■ ACTIVITY ■
Search the data for "constructor". Return each matching line.

--- LISTED ENTRIES ---

-- ==== Sys2Proof/Tests/Slice0.lean ====
section
/-! SUPPORT. Tests on the spec's own vectors (95_test_vectors, named S, A, M, B, J, T, Y, Z as there), the decoding of a
written-out word for every constructor, the well-formedness smoke test, and a witness for every statement that has
hypotheses. -/

namespace Sys2Proof.Tests

open Sys2Proof Sys2Proof.Machine

/-! ## Helpers: a small state, and what one step leaves -/

/-- The start of a one-step vector: a word at an address, the PC there, the PSW as given, all else as at reset. -/
def start (a w psw : Word) : State := ((State.reset.memWrite a w).setPc a).setPsw psw

/-- The next state of a step, if the step succeeds. -/
def next (s : State) : Option State :=
  match step s with
  | .next t => some t
  | .fault _ => none
  | .refused _ => none

/-- The error of a step, if the step fails. -/
def err (s : State) : Option Fault :=
  match step s with
  | .next _ => none
  | .fault k => some k
  | .refused _ => none

/-- A register, the PSW and the PC after a step. -/
def seen (r : RegIdx) (s : State) : Option (Word × Word × Word) := (next s).map fun t => (t.readReg r, t.psw, t.pc)

/-- A memory word, the PSW and the PC after a step. -/
def seenMem (a : Word) (s : State) : Option (Word × Word × Word) := (next s).map fun t => (t.memRead a, t.psw, t.pc)

/-! ## Well-formedness: the one check, and the term it refuses (30_encoding R89) -/

theorem test_wellFormed_refuses_reserved : Instr.reserved.wellFormed = false := by decide
theorem test_wellFormed_accepts_rti : Instr.rti.wellFormed = true := by decide

/-! ## Decoding: a word for every constructor, written out from 30_encoding R88 -/

theorem test_decode_br : decode 0b0000_011_000000101 = .br 0b011 5 := by decide
theorem test_decode_addReg : decode 0b0001_000_001_0_00_010 = .addReg 0 1 2 := by decide
theorem test_decode_addReg_ignored : decode 0b0001_000_000_0_11_011 = .addReg 0 0 3 := by decide
theorem test_decode_addImm : decode 0b0001_111_100_1_11111 = .addImm 7 4 0b11111 := by decide
theorem test_decode_ld : decode 0b0010_010_000000101 = .ld 2 5 := by decide
theorem test_decode_st : decode 0b0011_010_111111111 = .st 2 0b111111111 := by decide
theorem test_decode_jsr : decode 0b0100_1_00000000011 = .jsr 3 := by decide
theorem test_decode_jsrr : decode 0b0100_0_11_111_101010 = .jsrr 7 := by decide
theorem test_decode_andReg : decode 0b0101_011_001_0_00_010 = .andReg 3 1 2 := by decide
theorem test_decode_andImm : decode 0b0101_000_001_1_10000 = .andImm 0 1 0b10000 := by decide
theorem test_decode_ldr : decode 0b0110_000_001_111111 = .ldr 0 1 0b111111 := by decide
theorem test_decode_str : decode 0b0111_001_010_000001 = .str 1 2 1 := by decide
theorem test_decode_rti : decode 0b1000_111111111111 = .rti := by decide
theorem test_decode_not : decode 0b1001_010_011_000000 = .not 2 3 := by decide
theorem test_decode_ldi : decode 0b1010_110_000000001 = .ldi 6 1 := by decide
theorem test_decode_sti : decode 0b1011_010_111110100 = .sti 2 0b111110100 := by decide
theorem test_decode_jmp : decode 0b1100_101_111_010101 = .jmp 7 := by decide
theorem test_decode_reserved : decode 0b1101_101010101010 = .reserved := by decide
theorem test_decode_lea : decode 0b1110_000_111111111 = .lea 0 0b111111111 := by decide
theorem test_decode_trap : decode 0b1111_1111_00100101 = .trap 0b00100101 := by decide
theorem test_encode_ret : encode (.jmp 7) = 0xC1C0 := by decide
theorem test_encode_not : encode (.not 0 1) = 0x907F := by decide
theorem test_tableWord_too_wide : decodeTableWord 16 0x10000 = none := by decide

/-! ## Sign extension: S1, S2 -/

theorem test_sext_S1 : sext 9 0x1FF = 0xFFFF := by decide
theorem test_sext_S2 : sext 9 0x0FF = 0x00FF := by decide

---

■ EXERCISE OUTPUT ■
written-out word for every constructor, the well-formedness smoke test, and a witness for every statement that has
/-! ## Decoding: a word for every constructor, written out from 30_encoding R88 -/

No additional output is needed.